Electric vehicles (EVs) are powering through uncertainty in the United States, with sales climbing year-over-year in March 2025, according to a fresh J.D. Power report released on April 8. The data reveals EV market share ticked up to 9.3% from 8.4% in March 2024, showcasing resilience amid looming trade policies and economic shifts. For those tracking “US EV sales March 2025,” this uptick signals steady demand, even as President Trump’s tariff threats stir the automotive waters.
A Steady Climb in Market Share
The numbers don’t lie—EVs are carving out a bigger slice of the pie. This 0.9% jump in market share reflects a broader “electric vehicle market growth” trend, with 268,623 battery-electric vehicles sold in Q1 2025, an 8% rise from last year’s first quarter. While growth has cooled from 2024’s 47% spike, it’s clear consumers aren’t shying away, despite headlines about tariffs hiking new car prices. In fact, 23% of shoppers say they’re “very likely” to consider an EV in the next year—a figure holding firm from February and up slightly from March 2024’s 22.5%.

Defying the Tariff Storm
President Trump’s recent tariffs on auto imports, including a hefty 25% levy on foreign-made vehicles, have rattled the industry, yet “EV sales defy tariffs” so far. Consumers seem undeterred, possibly buoyed by domestic production from brands like Tesla and GM, which sidestep some import costs. However, the specter of higher prices looms large—experts warn that imported EV components could drive up costs by thousands, testing buyer resolve. For now, the market’s upward trajectory suggests confidence in EVs outweighs these uncertainties.
What’s Fueling the Charge?
Several factors are sparking this growth. Beyond eco-conscious buyers, practical perks like lower running costs and expanding charging networks keep EVs in the game. J.D. Power notes that while tariff chatter dominates news cycles, it hasn’t yet dented showroom traffic—23% intent to buy matches pre-tariff sentiment, hinting at a loyal base. For those curious about “Trump tariff impact on EVs,” the real test may come later in 2025 if prices spike or cheaper Chinese models get squeezed out by duties like the 64.9% slapped on battery cells.

Winners and Losers Emerge
Not every brand is riding the wave equally. Tesla’s facing headwinds with a 13% delivery drop, hinting at market saturation or backlash tied to Elon Musk’s polarizing profile. Meanwhile, GM’s charging ahead with a 113% sales leap, and Kia’s up 62%, proving variety and affordability still win buyers.
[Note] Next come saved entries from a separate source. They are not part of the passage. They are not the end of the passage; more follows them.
/-- Every program's waits add up to R247's minimum. -/
theorem waitUnits_programOf (i : Instr) (s : State) :
    waitUnits (runPrims (programOf i s) s).trace = waitUnits s.trace + minDuration i s := by
  cases i with
  | nop => rfl
  | wait n => exact waitUnits_append_wait s.trace n.toNat
  | lcdCmd v => exact waitUnits_sendProgram s.params v false s
  | lcdData v => exact waitUnits_sendProgram s.params v true s
  | lcdInit =>
    rw [programOf, runPrims_lcdInitProgram, waitUnits_append, waitUnits_append_wait, waitUnits_flatMap,
      Nat.add_assoc]
    simp only [waitUnits_append_wait, waitUnits_byteEvents_settle]
    rfl
  | lcdPuts len =>
    rw [programOf, runPrims_lcdPutsProgram]
    split <;> rfl
  | keyScan r =>
    have hscan : waitUnits [.row (onehot4 r), .wait s.params.tRow, .sample r (nextSample s)] = s.params.tRow := by
      simp [waitUnits, eventUnits]
    have hrun := Host.Outcome.next.inj ((exec_eq_runPrims (.keyScan r) s).symm.trans (exec_keyScan r s))
    rw [hrun, waitUnits_append, hscan]
    rfl
  | putsChar c ignored =>
    have hwraps := waitUnits_wraps s
      (byteEvents s.params false Config.wrapCmd (settle s.params Config.wrapCmd false))
    rw [waitUnits_byteEvents_settle] at hwraps
    rw [programOf, runPrims_putsCharProgram, minDuration, ← hwraps]
    simp only [waitUnits_append, waitUnits_byteEvents_settle]
    omega

/-- Settles O48: an operation is its program, whose waits are counted above. -/
theorem operationsLastTheirMinimumTimes : Obligations.OperationsLastTheirMinimumTimes := by
  intro i s t h
  cases (exec_eq_runPrims i s).symm.trans h
  exact waitUnits_programOf i s

end Sys2Proof.Machine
This mixed bag underscores a dynamic “electric vehicle market growth” story—one where innovation and pricing could dictate who thrives amid tariff turbulence.
Looking Ahead to an Electric Future
In summary, March 2025 paints an optimistic picture for EVs in the US. Despite tariff jitters and a “Trump tariff impact on EVs” looming on the horizon, sales are climbing, and interest remains robust. Whether this momentum holds as policies tighten is the big question—but for now, “US EV sales March 2025” reflect a market that’s plugged in and powering up, ready to navigate whatever’s next.